/-- A word store to the last word and a byte access to its last byte. -/
theorem witness_MixedWidthAccessesSeeTheSameBytes :
    let s := start 0 [(1, 0x100#32), (2, 0xDEADBEEF#32)] []
    (3 : Reg) ≠ 0 ∧ 3 < 4 ∧ (effectiveAddress s 1 (-4)).toNat % 4 = 0 ∧
      (effectiveAddress s 1 (-4)).toNat / 4 < s.cfg.dmemWords ∧
      ∃ t, exec (.sw 2 1 (-4)) s = .next t ∧
        (effectiveAddress t 1 (-1)).toNat = (effectiveAddress s 1 (-4)).toNat + 3 :=
  ⟨by decide, by decide, by decide, by decide, _, rfl, by decide⟩

end Sys2Proof.Tests
end

section
namespace Sys2Proof

/-! ### The extension primitives (00_scope.md R16) -/

/-- Below its width, a sign extension keeps the operand's bits. -/
theorem getLsbD_sext_of_lt {n w k : Nat} (v : BitVec n) (hw : 1 ≤ w) (hw' : w ≤ 32) (hk : k < w) :
    (sext w v).getLsbD k = v.getLsbD k := by
  rw [getLsbD_sext w v hw hw', if_pos (hk.trans_le hw'), if_pos hk]

/-- From the sign bit up, every bit of a sign extension is the sign bit. The two branches of `getLsbD_sext` agree where they
meet, at `k = w - 1`. -/
theorem getLsbD_sext_of_sign_le {n w k : Nat} (v : BitVec n) (hw : 1 ≤ w) (hw' : w ≤ 32) (hk : w - 1 ≤ k) (hk' : k < 32) :
    (sext w v).getLsbD k = v.getLsbD (w - 1) := by
  rcases Nat.lt_or_ge k w with below | above
  · have atSign : k = w - 1 := by omega
    subst atSign
    exact getLsbD_sext_of_lt v hw hw' below
  · rw [getLsbD_sext w v hw hw', if_pos hk', if_neg above.not_gt]

/-- Settles O10: bit by bit, below the width by `getLsbD_sext_of_lt` and `getLsbD_zext`, from the sign bit up by
`getLsbD_sext_of_sign_le`. A word has no bit at 32 or above, which the third law also speaks of. -/
theorem extensionLaws : Obligations.ExtensionLaws := by
  intro w v hw hw'
  refine ⟨fun k hk => getLsbD_sext_of_lt v hw hw' hk, fun sign k hk hk' => ?ones, fun sign k hk => ?zeros, fun k => ?zero⟩
  case ones => exact (getLsbD_sext_of_sign_le v hw hw' hk hk').trans sign
  case zeros =>
    rcases Nat.lt_or_ge k 32 with inWord | pastWord
    · exact (getLsbD_sext_of_sign_le v hw hw' (by omega) inWord).trans sign
    · exact BitVec.getLsbD_of_ge _ _ pastWord
  case zero =>
    rw [getLsbD_zext w v hw']
    by_cases hk : k < w <;> simp [hk]

end Sys2Proof
end

section
namespace Sys2Proof.Machine

/-! ### The register file (10_state.md R31, R32) -/

@[simp] theorem State.x_resetOf (c : Config) (r : Reg) : (State.resetOf c).x r = 0 := by
  simp [State.x, State.resetOf]

theorem State.x_setX_same (s : State) {i : Reg} (v : Word) (hi : i ≠ 0) : (s.setX i v).x i = v := by
  rw [State.x_setX, if_neg hi, if_pos rfl]

theorem State.x_setX_of_ne (s : State) {i r : Reg} (v : Word) (hr : r ≠ i) : (s.setX i v).x r = s.x r := by
  rw [State.x_setX, if_neg hr]
  split
  · next zero => rw [zero, State.x_zero]
  · rfl

/-- Settles O11: one rule of the register file per clause. -/
theorem registerFileReadsWhatWasWritten : Obligations.RegisterFileReadsWhatWasWritten :=
  ⟨State.x_resetOf, fun s _ v =>
    ⟨s.x_zero, s.setX_zero v, s.x_setX_same v, fun _ => s.x_setX_of_ne v⟩⟩

/-! ### Instructions that complete (10_state.md R37) -/

/-- An instruction whose next state still runs took no fault: that state commits an effect of the instruction's own. -/
theorem exec_completes {i : Instr} {s t : State} (h : exec i s = .next t) (running : t.run = .running) :
    ∃ e : Effect, e.Ok s ∧ e.Of i s ∧ t = s.commit e := by
  obtain committed | ⟨c, -, rfl⟩ := exec_cases h
  · exact committed
  · simp at running

theorem exec_completes_pc {i : Instr} {s t : State} (h : exec i s = .next t) (running : t.run = .running) :
    t.pc = (redirectOf s i).getD (s.pc + 4) := by
  obtain ⟨e, -, of, rfl⟩ := exec_completes h running
  rw [State.commit_pc, of.redirect]

/-- Settles O23: the pc an instruction completes to (`exec_completes_pc`), with a redirect and without one. -/
theorem nextPcIsRedirectOrPlusFour : Obligations.NextPcIsRedirectOrPlusFour := by
  intro i s t _ h running
  have pc := exec_completes_pc h running
  refine ⟨fun target redirect => ?redirected, fun redirect => ?advanced⟩
  case redirected => rw [pc, redirect, Option.getD_some]
  case advanced =>
    rw [pc, redirect, Option.getD_none]
    exact BitVec.toNat_add s.pc 4

end Sys2Proof.Machine
end

section
namespace Sys2Proof

/-! ### Named and unnamed opcodes (30_encoding.md R112, R123, R133) -/

/-- `opcodeOf` reads the tag back from its value, so no two tags share one. -/
theorem Opcode.bits_injective : Function.Injective Opcode.bits := by
  intro o o' same
  have read : some o = some o' := by rw [← opcodeOf_bits o, same, opcodeOf_bits]
  exact Option.some.inj read

theorem opcodeOf_eq_none {b : BitVec 7} : opcodeOf b = none ↔ ∀ o : Opcode, b ≠ o.bits := by
  simp only [Option.eq_none_iff_forall_ne_some, ne_eq, opcodeOf_eq_some]

theorem unnamedOpcode_of_notMem {extra : List (BitVec 7)} {b : BitVec 7} (hb : b ∉ extra) :
    unnamedOpcode extra b = .unknownOpcode :=
  if_neg hb

/-- A word with no named opcode is illegal before any funct field is read. -/
theorem decode_of_opcodeOf_eq_none (extra : List (BitVec 7)) {w : Word} (unnamed : opcodeOf (opcodeField w) = none) :
    decode extra w = .illegal (unnamedOpcode extra (opcodeField w)) := by
  rw [decode_eq_illegal, dispatch, unnamed]

/-- Settles O5: `opcodeOf` and `Opcode.bits` are inverse on the named opcodes; a word with none of them decodes to the reason
`unnamedOpcode` gives. -/
theorem opcodeRoundTrip : Obligations.OpcodeRoundTrip := by
  refine ⟨fun o w named => ?tag, fun _ _ same => Opcode.bits_injective same, fun extra w unnamed notExtra => ?unknown⟩
  case tag => exact opcodeOf_eq_some.mpr named
  case unknown =>
    have noTag : opcodeOf (opcodeField w) = none := opcodeOf_eq_none.mpr unnamed
    have reason : unnamedOpcode extra (opcodeField w) = .unknownOpcode := unnamedOpcode_of_notMem notExtra
    rw [decode_of_opcodeOf_eq_none extra noTag, reason]

end Sys2Proof
end

section
namespace Sys2Proof.Machine

/-! ### Jumps and their link (41_control_transfer.md R190 to R194) -/

/-- What a register reads after a commit depends on the effect's register write alone. -/
theorem State.commit_x_eq_setX_x (s : State) (rd : Reg) (v : Word) (mw : Option MemWrite) (redirect : Option Word)
    (r : Reg) : (s.commit { rdWrite := some (rd, v), memWrite := mw, redirect := redirect }).x r = (s.setX rd v).x r :=
  (s.commit_x _ r).trans (s.x_setX rd v r).symm

/-- A transfer after which the block still runs met an aligned target, so its register write commits. -/
theorem finish_transfer_completes {i : Instr} {s t : State} {target : Word} {rw : Option (Reg × Word)}
    (h : finish i s (transfer target rw) = .next t) (running : t.run = .running) :
    t = s.commit { rdWrite := rw, memWrite := none, redirect := some target } := by
  by_cases aligned : target.toNat % 4 = 0
  · rw [transfer_aligned aligned, finish_done] at h
    exact (Host.Outcome.next.inj h).symm
  · rw [transfer_misaligned aligned, finish_raise] at h
    obtain rfl := Host.Outcome.next.inj h
    simp at running

theorem toNat_linkValue (s : State) : (linkValue s).toNat = (s.pc.toNat + 4) % 2 ^ 32 :=
  BitVec.toNat_add s.pc 4

/-- JAL and JALR differ in their target only: each is a transfer that writes the link to rd. -/
theorem exec_jump_eq_finish_transfer {i : Instr} {rd : Reg}
    (jump : (∃ offset, i = .jal rd offset) ∨ ∃ rs1 imm, i = .jalr rd rs1 imm) (s : State) :
    ∃ target, exec i s = finish i s (transfer target (some (rd, linkValue s))) := by
  obtain ⟨offset, rfl⟩ | ⟨rs1, imm, rfl⟩ := jump
  · exact ⟨jalTarget s offset, rfl⟩
  · exact ⟨jalrTarget s rs1 imm, rfl⟩

/-- Settles O44: a jump that completes leaves the registers as a write of the link to rd does, so each clause is a rule of the
register file. -/
theorem jumpLinkIsPcPlusFour : Obligations.JumpLinkIsPcPlusFour := by
  intro i s t rd jump _ h running
  obtain ⟨target, transfers⟩ := exec_jump_eq_finish_transfer jump s
  rw [transfers] at h
  obtain rfl := finish_transfer_completes h running
  refine ⟨fun notZero => ?linked, State.x_zero _, fun r other => ?kept⟩
  case linked => rw [State.commit_x_eq_setX_x, State.x_setX_same s _ notZero, toNat_linkValue]
  case kept => rw [State.commit_x_eq_setX_x, State.x_setX_of_ne s _ other]

end Sys2Proof.Machine
end

section
namespace Sys2Proof.Machine

/-! ### A halted block (60_exceptions.md R258) -/

theorem step_of_halted {s : State} {record : FaultRecord} (halted : s.run = .halted record) :
    step s = .fault (.halted record) := by
  simp only [step, halted]

/-- The host's loop ends at a step that answers no next state, whatever is left of its bound. -/
theorem State.hostRun_of_step_fault {s : State} {r : Fault} (stops : step s = .fault r) (k : Nat) :
    State.hostRun k s = s := by
  cases k with
  | zero => rfl
  | succ k => simp only [State.hostRun, stops]

/-- Settles O20: a step of a halted block is the Lean fault, which is no next state and ends the host's loop. -/
theorem haltedIsFinal : Obligations.HaltedIsFinal := by
  intro s record halted
  have stops : step s = .fault (.halted record) := step_of_halted halted
  refine ⟨fun t next => ?noNext, State.hostRun_of_step_fault stops⟩
  case noNext => exact nomatch stops.symm.trans next

end Sys2Proof.Machine
end

section
namespace Sys2Proof.Machine

/-! ### Registers at reset (70_reset_and_hazards.md R282) -/

/-- Settles O14: `State.x_resetOf` holds of any parameters, and `State.reset` is the reset at the model's `Config.atReset`. -/
theorem everyRegisterIsZeroAtReset : Obligations.EveryRegisterIsZeroAtReset :=
  ⟨State.x_resetOf, Config.atReset, rfl⟩

end Sys2Proof.Machine
end

section
namespace Sys2Proof

/-! ### The fields a row of opcode_table.json fixes (30_encoding.md R112 to R120) -/

/-- The opcode of a row. -/
def OpTag.opcode : OpTag → Opcode
  | .add | .sub | .sll | .slt | .sltu | .xor | .srl | .sra | .or | .and => .op
  | .addi | .slti | .sltiu | .xori | .ori | .andi | .slli | .srli | .srai => .opImm
  | .lui => .lui
  | .auipc => .auipc
  | .jal => .jal
  | .jalr => .jalr
  | .beq | .bne | .blt | .bge | .bltu | .bgeu => .branch
  | .lb | .lh | .lw | .lbu | .lhu => .load
  | .sb | .sh | .sw => .store

/-- The funct3 of a row, where it has one. -/
def OpTag.funct3 : OpTag → Option (BitVec 3)
  | .add | .sub | .addi | .jalr | .beq | .lb | .sb => some 0b000#3
  | .sll | .slli | .bne | .lh | .sh => some 0b001#3
  | .slt | .slti | .lw | .sw => some 0b010#3
  | .sltu | .sltiu => some 0b011#3
  | .xor | .xori | .blt | .lbu => some 0b100#3
  | .srl | .sra | .srli | .srai | .bge | .lhu => some 0b101#3
  | .or | .ori | .bltu => some 0b110#3
  | .and | .andi | .bgeu => some 0b111#3
  | .lui | .auipc | .jal => none

/-- The funct7, or imm[11:5], of a row, where it has one. -/
def OpTag.funct7 : OpTag → Option (BitVec 7)
  | .sub | .sra | .srai => some 0b0100000#7
  | .add | .sll | .slt | .sltu | .xor | .srl | .or | .and | .slli | .srli => some 0b0000000#7
  | .addi | .slti | .sltiu | .xori | .ori | .andi => none
  | .lui | .auipc | .jal | .jalr | .beq | .bne | .blt | .bge | .bltu | .bgeu => none
  | .lb | .lh | .lw | .lbu | .lhu | .sb | .sh | .sw => none

/-- Funct fields that a row allows: its own, where it has one. -/
structure OpTag.Fits (t : OpTag) (funct3 : BitVec 3) (funct7 : BitVec 7) : Prop where
  funct3 : ∀ f, t.funct3 = some f → funct3 = f
  funct7 : ∀ g, t.funct7 = some g → funct7 = g

/-- A word whose fields are the ones a row fixes. -/
structure OpTag.Matches (t : OpTag) (w : Word) : Prop where
  opcode : opcodeField w = t.opcode.bits
  fits : t.Fits (w.extractLsb' 12 3) (w.extractLsb' 25 7)

/-! ### Mask and match of a row are its fixed fields -/

/-- The mask of a field: whole where the row fixes it, empty where it does not. -/
def fixedMask {n : Nat} (field : Option (BitVec n)) : BitVec n := field.elim 0#n fun _ => BitVec.allOnes n

theorem and_fixedMask {n : Nat} (field : Option (BitVec n)) (v : BitVec n) :
    v &&& fixedMask field = field.getD 0#n ↔ ∀ f, field = some f → v = f := by
  cases field <;> simp [fixedMask]

theorem OpTag.maskWord_eq (t : OpTag) :
    t.maskWord = fixedMask t.funct7 ++ 0#10 ++ fixedMask t.funct3 ++ 0#5 ++ BitVec.allOnes 7 := by
  cases t <;> rfl

theorem OpTag.matchWord_eq (t : OpTag) :
    t.matchWord = t.funct7.getD 0#7 ++ 0#10 ++ t.funct3.getD 0#3 ++ 0#5 ++ t.opcode.bits := by
  cases t <;> rfl

/-- The mask/match reading of a row: its opcode, and its funct fields where it has them. -/
theorem OpTag.selects_iff_matches {t : OpTag} {w : Word} : t.selects w ↔ t.Matches w := by
  rw [OpTag.selects, OpTag.maskWord_eq, OpTag.matchWord_eq, and_fields, fields_eq_fields, and_fixedMask, and_fixedMask]
  simp only [BitVec.and_zero, BitVec.and_allOnes, true_and]
  exact ⟨fun ⟨h7, h3, ho⟩ => ⟨ho, h3, h7⟩, fun ⟨ho, h3, h7⟩ => ⟨h7, h3, ho⟩⟩

/-! ### The lookups of the dispatch mux find exactly the row that fits (30_encoding.md R113 to R120) -/

/-- The tag that an opcode and its funct fields look up. -/
def lookup (o : Opcode) (funct3 : BitVec 3) (funct7 : BitVec 7) : Option OpTag :=
  match o with
  | .op => lookupOp funct3 funct7
  | .opImm => lookupOpImm funct3 funct7
  | .load => lookupLoad funct3
  | .store => lookupStore funct3
  | .branch => lookupBranch funct3
  | .jalr => lookupJalr funct3
  | .jal => some .jal
  | .lui => some .lui
  | .auipc => some .auipc
  | .system => none

/-- Every format decoder reads funct3 and funct7, or imm[11:5], at the same bits of the word. -/
theorem tagOf_eq_lookup (w : Word) (o : Opcode) : tagOf w o = lookup o (w.extractLsb' 12 3) (w.extractLsb' 25 7) := by
  cases o <;> rfl

section
variable {o : Opcode} {f : BitVec 3} {g : BitVec 7} {t : OpTag}

theorem fits_of_lookup : lookup o f g = some t → t.opcode = o ∧ t.Fits f g := by
  cases o <;> simp only [lookup, lookupOp, lookupOpImm, lookupShiftLeftImm, lookupShiftRightImm, lookupLoad, lookupStore,
    lookupBranch, lookupJalr]
  -- one goal per row of the tables: the row found fixes just the fields it was found by
  all_goals repeat' split
  all_goals rintro ⟨⟩
  all_goals exact ⟨rfl, by rintro _ ⟨⟩ <;> rfl, by rintro _ ⟨⟩ <;> rfl⟩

_ _ _ _ _

## WORK INSTRUCTIONS
What lines in the material above hold the string "each"? List them.

## RESULT
/-- JAL and JALR differ in their target only: each is a transfer that writes the link to rd. -/
/-- Settles O44: a jump that completes leaves the registers as a write of the link to rd does, so each clause is a rule of the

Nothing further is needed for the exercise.